Based on the error message you included, the only thing I can tell is that there's a problem when trying to run this model in parallel using the {furrr} and {future} packages. I would suggest running the model not in parallel (i.e., sequentially) to see if there's a specific issue you're having with the segment_behavior() function from the {bayesmove} package. It also may be worth checking that the exact example (linked above) from the repo works as expected on your computer.
It's also worth mentioning that none of the bins created when discretizing can be empty. So if you run apply(dat.disc[,c('SL','TA','Disp')], 2, table)
, make sure that none of these bins have 0 observations assigned. If so, you'll need to reconfigure how you discretize this data stream.
It turns out this is an issue with memory size allocation on my mac it has low memory because i am using a large dataset, any recommendations on how to run the code if i have a large dataset?
If it works on your computer, I would suggest just running the segmentation model on a single core (instead of in parallel). So, just running dat.res.seg1 <- segment_behavior(data = dat.list.sub, ngibbs = ngibbs, nbins = nbins, alpha = alpha)
without future::plan(multisession, workers = n_workers)
before it.
If that still poses a problem, I would try splitting your dataset (dat.list.sub
) up into chunks.
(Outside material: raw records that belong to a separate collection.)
-- ==== Sys2Proof/Laws/Decode.lean ====
section
/-!
SUPPORT. Laws of the decoders and the encoder: taking a header apart and putting it together again are inverse, the
signatures exclude each other, HD on a put-together header is HD on its fields, and encoding what a window or a request
code decodes to gives it back.
-/

namespace Sys2Proof

/-! ### Putting a header together and taking it apart -/

theorem frameWord_of_sync {h : HeaderWord} (hs : hasSync h = true) :
    frameWord (versionCode h) (layerCode h) (fieldsOf h) = h := by
  simp only [hasSync, beq_iff_eq] at hs
  rw [frameWord, ← hs]
  simp only [versionCode, layerCode, fieldsOf]
  ext i hi
  simp only [BitVec.getElem_append, BitVec.getElem_extractLsb']
  interval_cases i <;> simp [BitVec.getLsbD_eq_getElem]

theorem syncWord_of_sync {h : HeaderWord} (hs : hasSync h = true) : syncWord (h.extractLsb' 0 21) = h := by
  simp only [hasSync, beq_iff_eq] at hs
  rw [syncWord, ← hs]
  ext i hi
  simp only [BitVec.getElem_append, BitVec.getElem_extractLsb']
  interval_cases i <;> simp [BitVec.getLsbD_eq_getElem]

theorem signature_append_byte (h : HeaderWord) : signature h ++ headerByte h 3 = h := by
  simp only [signature, headerByte]
  ext i hi
  simp only [BitVec.getElem_append, BitVec.getElem_extractLsb']
  interval_cases i <;> simp [BitVec.getLsbD_eq_getElem]

@[simp] theorem signature_append (g : BitVec 24) (b : Byte) : signature (g ++ b) = g := by
  simp only [signature]
  ext i hi
  simp only [BitVec.getElem_extractLsb', BitVec.getLsbD_append]
  interval_cases i <;> simp [BitVec.getLsbD_eq_getElem]

@[simp] theorem headerByte_append (g : BitVec 24) (b : Byte) : headerByte (g ++ b) 3 = b := by
  simp only [headerByte]
  ext i hi
  simp only [BitVec.getElem_extractLsb', BitVec.getLsbD_append]
  interval_cases i <;> simp [BitVec.getLsbD_eq_getElem]

@[simp] theorem hasSync_frameWord (v l : BitVec 2) (f : FrameFields) : hasSync (frameWord v l f) = true := by
  simp only [hasSync, frameWord, beq_iff_eq]
  ext i hi
  simp only [BitVec.getElem_extractLsb', BitVec.getLsbD_append]
  interval_cases i <;> simp

@[simp] theorem hasSync_syncWord (b : BitVec 21) : hasSync (syncWord b) = true := by
  simp only [hasSync, syncWord, beq_iff_eq]
  ext i hi
  simp only [BitVec.getElem_extractLsb', BitVec.getLsbD_append]
  interval_cases i <;> simp

@[simp] theorem extract_syncWord (b : BitVec 21) : (syncWord b).extractLsb' 0 21 = b := by
  simp only [syncWord]
  ext i hi
  simp only [BitVec.getElem_extractLsb', BitVec.getLsbD_append]
  interval_cases i <;> simp [BitVec.getLsbD_eq_getElem]

@[simp] theorem versionCode_frameWord (v l : BitVec 2) (f : FrameFields) : versionCode (frameWord v l f) = v := by
  simp only [versionCode, frameWord]
  ext i hi
  simp only [BitVec.getElem_extractLsb', BitVec.getLsbD_append]
  interval_cases i <;> simp [BitVec.getLsbD_eq_getElem]

@[simp] theorem layerCode_frameWord (v l : BitVec 2) (f : FrameFields) : layerCode (frameWord v l f) = l := by
  simp only [layerCode, frameWord]
  ext i hi
  simp only [BitVec.getElem_extractLsb', BitVec.getLsbD_append]
  interval_cases i <;> simp [BitVec.getLsbD_eq_getElem]

@[simp] theorem fieldsOf_frameWord (v l : BitVec 2) (f : FrameFields) : fieldsOf (frameWord v l f) = f := by
  cases f
  simp only [fieldsOf, frameWord, FrameFields.mk.injEq]
  refine ⟨?_, ?_, ?_, ?_, ?_, ?_, ?_, ?_, ?_, ?_⟩ <;>
  · ext i hi
    simp only [BitVec.getElem_extractLsb', BitVec.getLsbD_append]
    interval_cases i <;> simp [BitVec.getLsbD_eq_getElem]

/-- The window bytes of a header word are that word again. -/
theorem headerWord_headerByte (h : HeaderWord) :
    headerWord (headerByte h 0) (headerByte h 1) (headerByte h 2) (headerByte h 3) = h := by
  simp only [headerWord, headerByte]
  ext i hi
  simp only [BitVec.getElem_append, BitVec.getElem_extractLsb']
  interval_cases i <;> simp [BitVec.getLsbD_eq_getElem]

@[simp] theorem headerByte_headerWord_0 (b0 b1 b2 b3 : Byte) : headerByte (headerWord b0 b1 b2 b3) 0 = b0 := by
  simp only [headerWord, headerByte]
  ext i hi
  simp only [BitVec.getElem_extractLsb', BitVec.getLsbD_append]
  interval_cases i <;> simp [BitVec.getLsbD_eq_getElem]

@[simp] theorem headerByte_headerWord_1 (b0 b1 b2 b3 : Byte) : headerByte (headerWord b0 b1 b2 b3) 1 = b1 := by
  simp only [headerWord, headerByte]
  ext i hi
  simp only [BitVec.getElem_extractLsb', BitVec.getLsbD_append]
  interval_cases i <;> simp [BitVec.getLsbD_eq_getElem]

@[simp] theorem headerByte_headerWord_2 (b0 b1 b2 b3 : Byte) : headerByte (headerWord b0 b1 b2 b3) 2 = b2 := by
  simp only [headerWord, headerByte]
  ext i hi
  simp only [BitVec.getElem_extractLsb', BitVec.getLsbD_append]
  interval_cases i <;> simp [BitVec.getLsbD_eq_getElem]

@[simp] theorem headerByte_headerWord_3 (b0 b1 b2 b3 : Byte) : headerByte (headerWord b0 b1 b2 b3) 3 = b3 := by
  simp only [headerWord, headerByte]
  ext i hi
  simp only [BitVec.getElem_extractLsb', BitVec.getLsbD_append]
  interval_cases i <;> simp [BitVec.getLsbD_eq_getElem]

/-! ### The signatures in terms of the window's bytes -/

theorem signature_headerWord (b0 b1 b2 b3 : Byte) : signature (headerWord b0 b1 b2 b3) = b0 ++ b1 ++ b2 := by
  simp only [headerWord, signature]
  refine BitVec.eq_of_getLsbD_eq fun i hi => ?_
  simp only [BitVec.getLsbD_extractLsb', BitVec.getLsbD_append]
  interval_cases i <;> simp

theorem append3_eq_iff {a b c a' b' c' : Byte} : a ++ b ++ c = a' ++ b' ++ c' ↔ a = a' ∧ b = b' ∧ c = c' := by
  constructor
  · intro h
    have h0 := congrArg (fun x : BitVec 24 => x.extractLsb' 16 8) h
    have h1 := congrArg (fun x : BitVec 24 => x.extractLsb' 8 8) h
    have h2 := congrArg (fun x : BitVec 24 => x.extractLsb' 0 8) h
    have e (x y z : Byte) : (x ++ y ++ z).extractLsb' 16 8 = x ∧ (x ++ y ++ z).extractLsb' 8 8 = y ∧
        (x ++ y ++ z).extractLsb' 0 8 = z := by
      refine ⟨?_, ?_, ?_⟩ <;>
      · ext i hi
        simp only [BitVec.getElem_extractLsb', BitVec.getLsbD_append]
        interval_cases i <;> simp [BitVec.getLsbD_eq_getElem]
    simp only [e] at h0 h1 h2
    exact ⟨h0, h1, h2⟩
  · rintro ⟨rfl, rfl, rfl⟩; rfl

theorem signature_tag_iff (b0 b1 b2 b3 : Byte) :
    signature (headerWord b0 b1 b2 b3) = tagSignature ↔ b0 = 0x54#8 ∧ b1 = 0x41#8 ∧ b2 = 0x47#8 := by
  rw [signature_headerWord, show tagSignature = 0x54#8 ++ 0x41#8 ++ 0x47#8 from rfl, append3_eq_iff]

theorem signature_id3_iff (b0 b1 b2 b3 : Byte) :
    signature (headerWord b0 b1 b2 b3) = id3Signature ↔ b0 = 0x49#8 ∧ b1 = 0x44#8 ∧ b2 = 0x33#8 := by
  rw [signature_headerWord, show id3Signature = 0x49#8 ++ 0x44#8 ++ 0x33#8 from rfl, append3_eq_iff]

theorem extract_headerWord_sync (b0 b1 b2 b3 : Byte) :
    (headerWord b0 b1 b2 b3).extractLsb' 21 11 = b0 ++ b1.extractLsb' 5 3 := by
  simp only [headerWord]
  refine BitVec.eq_of_getLsbD_eq fun i hi => ?_
  simp only [BitVec.getLsbD_extractLsb', BitVec.getLsbD_append]
  interval_cases i <;> simp

/-- The two forms in which rule R71 gives the frame sync. -/
theorem hasSync_iff (b0 b1 b2 b3 : Byte) :
    hasSync (headerWord b0 b1 b2 b3) = true ↔ b0 = 0xFF#8 ∧ b1 &&& 0xE0#8 = 0xE0#8 := by
  have hb : ∀ b : Byte, b.extractLsb' 5 3 = 0b111#3 ↔ b &&& 0xE0#8 = 0xE0#8 := by decide
  rw [hasSync, beq_iff_eq, extract_headerWord_sync, show 0b11111111111#11 = 0xFF#8 ++ 0b111#3 from rfl, ← hb]
  constructor
  · intro h
    have h0 := congrArg (fun x : BitVec 11 => x.extractLsb' 3 8) h
    have h1 := congrArg (fun x : BitVec 11 => x.extractLsb' 0 3) h
    have e (x : Byte) (y : BitVec 3) : (x ++ y).extractLsb' 3 8 = x ∧ (x ++ y).extractLsb' 0 3 = y := by
      refine ⟨?_, ?_⟩ <;>
      · ext i hi
        simp only [BitVec.getElem_extractLsb', BitVec.getLsbD_append]
        interval_cases i <;> simp [BitVec.getLsbD_eq_getElem]
    simp only [e] at h0 h1
    exact ⟨h0, h1⟩
  · rintro ⟨h0, h1⟩; rw [h0, h1]

/-- A window with frame sync has neither tag signature (rule R81). -/
theorem not_tag_of_sync {w : HeaderWord} (h : hasSync w = true) : signature w ≠ tagSignature := by
  rw [← headerWord_headerByte w] at h ⊢
  rw [hasSync_iff] at h
  rw [Ne, signature_tag_iff, h.1]
  simp

theorem not_id3_of_sync {w : HeaderWord} (h : hasSync w = true) : signature w ≠ id3Signature := by
  rw [← headerWord_headerByte w] at h ⊢
  rw [hasSync_iff] at h
  rw [Ne, signature_id3_iff, h.1]
  simp

/-! ### HD -/

theorem decodeHeader_frameWord (cfg : Config) (v l : BitVec 2) (f : FrameFields) :
    decodeHeader cfg (frameWord v l f) = decodeFields cfg v l f := by
  simp [decodeHeader]

/-- HD's success and what it computes, step by step (rules R102 to R111). -/
theorem decodeFields_ok {cfg : Config} {v l : BitVec 2} {f : FrameFields} {d : FrameDescriptor}
    (h : decodeFields cfg v l f = .ok d) :
    ∃ version layer bitRate samplingRate channelMode emphasis,
      hdVersion cfg v = .ok version ∧ hdLayer cfg l = .ok layer ∧
      hdBitRate cfg version layer f.bitrate = .ok bitRate ∧ hdSamplingRate cfg version f.rate = .ok samplingRate ∧
      hdChannelMode cfg f.channel f.modeExt = .ok channelMode ∧ hdEmphasis f.emphasis = .ok emphasis ∧
      d = { version, layer, bitRate, samplingRate, channelMode, emphasis
            padded := f.padding == 1#1, protectionBit := f.crc, crcProtected := cfg.crcProtected f.crc
            privateBit := f.priv, modeExtension := f.modeExt, copyright := f.copyright == 1#1
            original := f.original == 1#1, sampleCount := sampleCount version layer
            frameLength := frameLength (sampleCount version layer) bitRate samplingRate
              (paddingBytes (f.padding == 1#1) layer) } := by
  unfold decodeFields at h
  cases h1 : hdVersion cfg v with
  | error c => simp [h1, bind, Except.bind] at h
  | ok version =>
  cases h2 : hdLayer cfg l with
  | error c => simp [h1, h2, bind, Except.bind] at h
  | ok layer =>
  cases h3 : hdBitRate cfg version layer f.bitrate with
  | error c => simp [h1, h2, h3, bind, Except.bind] at h
  | ok bitRate =>
  cases h4 : hdSamplingRate cfg version f.rate with
  | error c => simp [h1, h2, h3, h4, bind, Except.bind] at h
  | ok samplingRate =>
  cases h5 : hdChannelMode cfg f.channel f.modeExt with
  | error c => simp [h1, h2, h3, h4, h5, bind, Except.bind] at h
  | ok channelMode =>
  cases h6 : hdEmphasis f.emphasis with
  | error c => simp [h1, h2, h3, h4, h5, h6, bind, Except.bind] at h
  | ok emphasis =>
  refine ⟨version, layer, bitRate, samplingRate, channelMode, emphasis, rfl, rfl, h3, h4, rfl, rfl, ?_⟩
  simpa [h1, h2, h3, h4, h5, h6, bind, Except.bind, pure, Except.pure] using h.symm

theorem hdVersion_ok {cfg : Config} {v : BitVec 2} {x : Version} :
    hdVersion cfg v = .ok x ↔ v ≠ 0b01#2 ∧ cfg.version v = x := by
  unfold hdVersion
  split <;> simp_all

theorem hdLayer_ok {cfg : Config} {l : BitVec 2} {x : Layer} :
    hdLayer cfg l = .ok x ↔ l ≠ 0b00#2 ∧ cfg.layer l = x := by
  unfold hdLayer
  split <;> simp_all

theorem hdBitRate_ok {cfg : Config} {v : Version} {l : Layer} {r : BitVec 4} {x : Nat} :
    hdBitRate cfg v l r = .ok x ↔
      ∃ h : r.toNat - 1 < 14, r.toNat ≠ 0 ∧ (cfg.bitrateColumn (family v) l)[r.toNat - 1] * 1000 = x := by
  unfold hdBitRate
  split
  · next h => simp; omega
  · next h =>
    have hr := r.isLt
    simp only [Except.ok.injEq]
    constructor
    · intro e; exact ⟨by omega, by omega, e⟩
    · rintro ⟨_, _, e⟩; exact e

theorem hdSamplingRate_ok {cfg : Config} {v : Version} {f : BitVec 2} {x : Nat} :
    hdSamplingRate cfg v f = .ok x ↔ ∃ h : f.toNat < 3, (cfg.sampleRateColumn v)[f.toNat] = x := by
  unfold hdSamplingRate
  split
  · next h => simp; omega
  · next h =>
    have hf := f.isLt
    simp only [Except.ok.injEq]
    constructor
    · intro e; exact ⟨by omega, e⟩
    · rintro ⟨_, e⟩; exact e

theorem hdChannelMode_ok {cfg : Config} {m e : BitVec 2} {x : ChannelMode} :
    hdChannelMode cfg m e = .ok x ↔ (e = 0b00#2 ∨ cfg.channelMode m = .jointStereo) ∧ cfg.channelMode m = x := by
  unfold hdChannelMode
  split
  · next h => simp only [reduceCtorEq, false_iff, not_and]; intro h'; simp_all
  · next h => simp only [Except.ok.injEq]; constructor
              · intro e'; exact ⟨by by_contra hc; simp_all, e'⟩
              · exact fun ⟨_, e'⟩ => e'

theorem hdEmphasis_ok {h x : BitVec 2} : hdEmphasis h = .ok x ↔ h ≠ 0b10#2 ∧ h = x := by
  unfold hdEmphasis
  split <;> simp_all

/-! ### Encoding what was decoded -/

/-- Where HD answers Ok, the window has a frame row, and the row's encoding is the window's codes put together. -/
theorem frameRow_of_ok {cfg : Config} {v l : BitVec 2} {f : FrameFields} {d : FrameDescriptor}
    (h : decodeFields cfg v l f = .ok d) :
    ∃ i, frameRow v l f = some i ∧ encode i = .window (frameWord v l f) := by
  obtain ⟨version, layer, _, _, _, _, hv, hl, -⟩ := decodeFields_ok h
  rw [hdVersion_ok] at hv
  rw [hdLayer_ok] at hl
  replace hv := hv.1
  replace hl := hl.1
  have all : ∀ x : BitVec 2, x = 0 ∨ x = 1 ∨ x = 2 ∨ x = 3 := by decide
  rcases all v with rfl | rfl | rfl | rfl <;> rcases all l with rfl | rfl | rfl | rfl <;>
    first
    | exact absurd rfl hv
    | exact absurd rfl hl
    | exact ⟨_, rfl, rfl⟩

/-- The class of a window with sync: its frame row, when HD answers Ok. -/
theorem decodeSync_ok {cfg : Config} {w : HeaderWord} {d : FrameDescriptor} (h : decodeHeader cfg w = .ok d) :
    frameRow (versionCode w) (layerCode w) (fieldsOf w) = some (decodeSync cfg w) := by
  obtain ⟨i, hi, -⟩ := frameRow_of_ok h
  simp [decodeSync, h, hi]

theorem decodeSync_rejected {cfg : Config} {w : HeaderWord} {c : Cause} (h : decodeHeader cfg w = .error c) :
    decodeSync cfg w = .falseSync (w.extractLsb' 0 21) := by
  simp [decodeSync, h]

theorem encode_decodeSync {cfg : Config} {w : HeaderWord} (hs : hasSync w = true) :
    encode (decodeSync cfg w) = .window w := by
  cases h : decodeHeader cfg w with
  | ok d =>
    obtain ⟨i, hi, he⟩ := frameRow_of_ok h
    have := decodeSync_ok h
    rw [hi, Option.some.injEq] at this
    rw [← this, he, frameWord_of_sync hs]
  | error c => rw [decodeSync_rejected h, encode, syncWord_of_sync hs]

theorem decodeWindow_tag {cfg : Config} {w : HeaderWord} (h : signature w = tagSignature) :
    decodeWindow cfg w = .tag (headerByte w 3) := by
  simp [decodeWindow, h]

theorem decodeWindow_id3 {cfg : Config} {w : HeaderWord} (h : signature w = id3Signature) :
    decodeWindow cfg w = .id3 (headerByte w 3) := by
  have : id3Signature ≠ tagSignature := by decide
  simp [decodeWindow, h, this]

theorem decodeWindow_sync {cfg : Config} {w : HeaderWord} (h : hasSync w = true) :
    decodeWindow cfg w = decodeSync cfg w := by
  simp [decodeWindow, not_tag_of_sync h, not_id3_of_sync h, h]

theorem decodeWindow_nomatch {cfg : Config} {w : HeaderWord} (h1 : signature w ≠ tagSignature)
    (h2 : signature w ≠ id3Signature) (h3 : hasSync w = false) : decodeWindow cfg w = .noMatch w := by
  simp [decodeWindow, h1, h2, h3]

/-- Every window is the encoding of its class: no bit of a window is dropped. -/
theorem encode_decodeWindow (cfg : Config) (w : HeaderWord) : encode (decodeWindow cfg w) = .window w := by
  by_cases h1 : signature w = tagSignature
  · rw [decodeWindow_tag h1, encode, ← h1, signature_append_byte]
  by_cases h2 : signature w = id3Signature
  · rw [decodeWindow_id3 h2, encode, ← h2, signature_append_byte]
  cases h3 : hasSync w with
  | true => rw [decodeWindow_sync h3, encode_decodeSync h3]
  | false => rw [decodeWindow_nomatch h1 h2 h3, encode]

theorem encode_decodeRequest : ∀ c : ReqCode, encode (decodeRequest c) = .request c := by decide

theorem encode_decode (cfg : Config) (e : Encoded) : encode (decode cfg e) = e := by
  cases e with
  | request c => exact encode_decodeRequest c
  | window w => exact encode_decodeWindow cfg w

end Sys2Proof
end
So maybe start by defining one R object that contains the first half of that list and another that contains the second half. Each ID (or list element) is evaluated independently, so this won't affect the results.
Hope that helps.
Thank you so much we give you feedback if it works
I found the solution to the problem. I was not a memory issue but rather as mismatch in the number of bins that was causing it. Thank you for the help, I was only about to identify it when i reduced the chunk the chunk size to 1 id.
Glad you were able to figure out the problem and that it was simple to fix.